Chatbots, Personal assistants, Robo-advisors, Machine learning, Cognitive computing and so much more. While the term artificial intelligence (AI) has been around for 60 years, it has finally become part of our daily lives—and how we bank, invest, and get insured. Some financial institutions have been investing in AI for years. Other firms are now beginning to catch up, thanks to advances in big data, open-source software, cloud computing, and faster processing speeds.


Looking back

AI means different things to different people. Each sector applies AI differently.
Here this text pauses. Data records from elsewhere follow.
/-- The Line Port (chapter 1). The standing follows from the counts (R12) and has no field of its own. -/
structure LinePort where
  slots            : Vector Slot 11
  /-- Frames their owners keep, in the order produced (R5). -/
  kept             : List Draft
  sfc              : Nat
  hfc              : Nat
  /-- The next line rest is let pass (R12). -/
  letPass          : Bool
  quietCount       : Nat
  alone            : Bool
  itemInbox        : List Received
  journalInbox     : List Received
  nightInbox       : List Received
  authInbox        : List Received
  repairAfterDrain : Bool
  /-- Running time at which the next beacon is due; none before LISTEN (R19). -/
  nextBeacon       : Option Nat
  /-- A beacon fell due while slot 6 was SENDING (R19). -/
  beaconKept       : Bool
  deriving DecidableEq, Repr

/-! ## Roster -/

/-- The states of an entry that has been heard (R20). -/
inductive Presence where
  | present | quiet | absent
  deriving DecidableEq, Repr

/-- A peer entry that has been heard; an UNKNOWN entry is `none` (R20). -/
structure PeerEntry where
  presence  : Presence
  lastHeard : Nat
  beacon    : Beacon
  deriving DecidableEq, Repr

/-- The Roster (section 1.7). -/
structure Roster where
  entries  : Vector (Option PeerEntry) 8
  /-- The gateway as last derived (R22). -/
  gateway  : Option Station
  /-- The journal pressure as last worked out (R23). -/
  pressure : Nat
  deriving DecidableEq, Repr

/-! ## Item Table -/

/-- An entry of the watch list (R38). -/
structure WatchEntry where
  code     : Nat
  version  : Nat
  deadline : Nat
  deriving DecidableEq, Repr

/-- The serving side while SERVING (R43): the requester and the last code taken, 0 before the lowest. -/
structure Serving where
  requester : Station
  cursor    : Nat
  deriving DecidableEq, Repr

/-- The requesting side's two working states (R45). -/
inductive PullPhase where
  | requested | receiving
  deriving DecidableEq, Repr

/-- A table pull under way (R45 to R49). `deadline` is the pull timer once it runs; `full` records an overflow of the
touched list with the repeat flag set; `unsure` a record not created for lack of room. -/
structure Pull where
  phase     : PullPhase
  target    : Station
  tried     : StationSet
  repeated  : Bool
  touched   : List Nat
  full      : Bool
  delivered : List Nat
  unsure    : Bool
  deadline  : Option Nat
  deriving DecidableEq, Repr

/-- A PRICES_DONE waiting for the frames that stood in the Item inbox before it (R171). -/
structure DoneWait where
  version : Nat
  frames  : Nat
  deriving DecidableEq, Repr

/-- The Item Table (chapter 2). The unwatched and overdue counts are read off the records (R38, R39). -/
structure ItemTable where
  records    : List ItemRecord
  /-- The applied-through version A (R40). -/
  applied    : Nat
  /-- Versions above A marked seen, ascending (R40). -/
  seen       : List Nat
  leads      : Vector Nat 8
  watch      : List WatchEntry
  /-- The deferred list: own SHOWN and HOLD payloads, oldest first (R37). -/
  deferred   : List Payload
  repairMark : Bool
  serving    : Option Serving
  pull       : Option Pull
  doneWaits  : List DoneWait
  deriving DecidableEq, Repr

/-! ## Lanes and baskets -/

inductive LaneMode where
  | till | service
  deriving DecidableEq, Repr

/-- Result codes of lane answers (Table 11-9). -/
inductive ResultCode where
  | ok | busy | check | unknownRequest | mode | notReady | protection | state | unknownItem | blocked | kind | limit
  | noLine | journalFull | cancelled | approved | approvedStandin | declined | declinedNoAnswer | noLabel | tableFull
  deriving DecidableEq, Repr

/-- Basket states (R72). -/
inductive BasketState where
  | closed | opened | totalled | tendering | authWait | paid
  deriving DecidableEq, Repr

/-- Label states (R105). -/
inductive LabelState where
  | current | queued | awaiting | retryWait | faulted
  deriving DecidableEq, Repr

/-- The four tax contents of a TOTAL (R63). -/
structure TaxContents where
  c0 : Nat
  c1 : Nat
  c2 : Nat
  c3 : Nat
  deriving DecidableEq, Repr

/-- A line of a basket (R53). -/
structure Line where
  number   : Nat
  item     : Nat
  kind     : ItemKind
  /-- Count or grams; the multibuy count on a promotion line. -/
  quantity : Nat
  headline : Nat
  amount   : Int
  taxClass : Fin 4
  voided   : Bool
  promo    : Bool
  deriving DecidableEq, Repr

/-- An item lock (R54). -/
structure Lock where
  item     : Nat
  kind     : ItemKind
  taxClass : Fin 4
  state    : PriceState
  headline : Nat
  deriving DecidableEq, Repr

/-- A tender (R72); a CARD tender's result is APPROVED or, with `standin`, APPROVED_STANDIN. -/
inductive Tender where
  | cash (amount : Nat)
  | card (amount : Nat) (standin : Bool)
  deriving DecidableEq, Repr

/-- The volatile basket context (R72). -/
structure Basket where
  state   : BasketState
  lines   : List Line
  locks   : List Lock
  total   : Int
  tax     : Option TaxContents
  tenders : List Tender
  change  : Option Int
  standin : Bool
  deriving DecidableEq, Repr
For example, insurance leaders use AI in claims processing to streamline process flows and fight fraud. Banks use chatbots to improve customer experience. In asset and wealth management, AI adoption has been sporadic, but robo-advisors are rapidly changing that.

Going behind the scenes

Some firms use AI to model scenarios for capital planning, or use natural language processing and graph processing techniques to flag transactions for compliance reviews. These uses are lower profile, but they’ll have a big impact as they move toward mainstream.

Are more firms relying on machines?

Answer is “Yes?. Two thirds of US financial services respondents said they’re limited by operations, regulations, budgets or resources limitations, according to 2016 Global Data and Analytics Survey.

The road ahead

AI will gradually replace humans in some functions like personal assistants, digital labor, and machine learning. But challenges will persist because of bias, privacy, trust, lack of trained staff, and regulatory concerns. Augmented intelligence, in which machines assist humans, could be the near-term answer.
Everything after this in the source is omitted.